Task goal:
Each line in the entries below that holds the string "ofNat" must be copied.

Material for this task:

/-- TRAP with the unsigned Byte n, and BKPT with n = 2: PS and the address of the next instruction are pushed, PC and
PS are loaded from vector n. If that, or the operand, takes SP below 2048, Stack Overflow follows with the TRAP's own
address saved (45 R342, R343; 60 R404, R405, R416). -/
def Obligations.TrapAndBreakpointEnterTheirVector : Prop :=
  (∀ (src : Mode .byte) (s s1 : State) (n : Byte), readField s.sp src s = .ok n s1 →
    let next := s.pc + BitVec.ofNat 32 (Instr.trap src).length
    s1.canEnter n.toNat next → s.waiting = false →
    Continues (.trap src) s (s1.entered n.toNat next) (modeRegisters src) (pushedEight s1) 0xFFFFFFFF true ∧
      (s1.entered n.toNat next).fr = s.fr) ∧
  (∀ (s : State), s.canEnter 2 (s.pc + 1) → s.waiting = false →
    Continues .bkpt s (s.entered 2 (s.pc + 1)) [] (pushedEight s) 0xFFFFFFFF true ∧
      (s.entered 2 (s.pc + 1)).fr = s.fr)

/-- RETI and RETT pop PC, then PS with every field; RETI counts an Uncorrectable ECC interrupt as handled (the spec's
decision, 60 R419), RETT inhibits interrupts until the next instruction is completed. A popped PS with a reserved bit
is refused by name (93 U18, log 39); one with a nonzero REP resumes that repetition, for an edited image too, which 93
U4 would refuse: the model's choice (log 22) (45 R335, R333). -/
def Obligations.ReturnsFromInterrupt : Prop :=
  ∀ (s s1 s2 : State) (v w : Nat), readMem false s.sp 4 s = .ok v s1 →
    readMem false (s.sp + 4) 4 { s1 with sp := s.sp + 4 } = .ok w s2 →
    let pc := BitVec.ofNat 32 v
    let ps := BitVec.ofNat 32 w
    let t : State := { s2 with pc := pc, ps := ps, sp := s.sp + 8, dirty := [] }
    State.SameBut [] (fun _ => false) 0xFFFFFFFF true s t ∧ t.fr = s.fr ∧
    (ps &&& 0x00C07800 ≠ 0 →
      exec .reti s = .refused .reservedPsBits ∧ exec .rett s = .refused .reservedPsBits) ∧
    (ps &&& 0x00C07800 = 0 → crossed s.sp (s.sp + 8) = false →
      exec .reti s = .next { t with ueMarker := false } ∧
      exec .rett s = .next { t with inhibit := true })

/-- A return undoes an entry: after interrupt n is entered from s, with the pushed words still in memory, RETI
restores PC, PS and SP (60 R404, R406; 45 R335). -/
def Obligations.ReturnUndoesEntry : Prop :=
  ∀ (s t : State) (n : Nat) (q : Word), s.canEnter n q → Ps.legal s.ps = true →
    s.sp.toNat ≤ memoryBytes → 8 ≤ s.sp.toNat →
    t = s.entered n q →
    ∃ r, exec .reti t = .next r ∧ r.pc = q ∧ r.ps = s.ps ∧ r.sp = s.sp ∧ r.regs = s.regs

/-- WAIT goes on to the next instruction and idles; an idle processor's turn changes nothing but the schedule and the
visits it was given, whatever its ECC outcomes, until an interrupt is taken (45 R344). That an idle turn is a step is
log 33, that an empty schedule is the processor's turn log 1. RSET makes every port idle and empty, clears OE, IE, PE,
IO, the broadcast record and the pending memory errors, one corrected during RSET itself too (log 43), and nothing
else (45 R345, 60 R426). -/
def Obligations.WaitIdlesAndResetClearsThePorts : Prop :=
  ∀ (s : State),
    exec .wait s = .next { s with waiting := true, pc := s.following 1 } ∧
    (s.stuck = false → s.nextInterrupt = none → s.waiting = true →
      (s.schedule = [] → step s = .next { s with during := [] }) ∧
      ∀ eccs during rest, s.schedule = .processor eccs during :: rest →
        step s = .next { s with schedule := rest, during := during }) ∧
    exec .rset s = .next { s with
      pc := s.following 1
      inPorts := Vector.replicate 11
        { addr := 0, count := 0, latch := none, parityNoted := false, overrunNoted := false }
      outPorts := Vector.replicate 11 { addr := 0, count := 0, link := none }
      broadcast := none
      oe := 0
      ie := 0
      pe := 0
      io := 0
      cePending := false
      uePending := false }

/-- Every reserved and every escape opcode byte raises Unimplemented Opcode, entered with the address of the
instruction saved and nothing else changed first. That an escape opcode does is the spec's decision D9 (log 31); that
both are terms of the syntax is log 37 (30 R96, R97; 60 R414). -/
def Obligations.ReservedOpcodesEnterInterruptTen : Prop :=
  ∀ (op : Byte) (s : State), s.canEnter 10 s.pc → s.waiting = false → crossed s.sp (s.sp - 8) = false →
    exec (.res op) s = .next (s.entered 10 s.pc) ∧ exec (.esc op) s = .next (s.entered 10 s.pc) ∧
    State.SameBut [] (pushedEight s) 0xFFFFFFFF true s (s.entered 10 s.pc) ∧
    (s.entered 10 s.pc).fr = s.fr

Exercise answer:
    let next := s.pc + BitVec.ofNat 32 (Instr.trap src).length
    let pc := BitVec.ofNat 32 v
    let ps := BitVec.ofNat 32 w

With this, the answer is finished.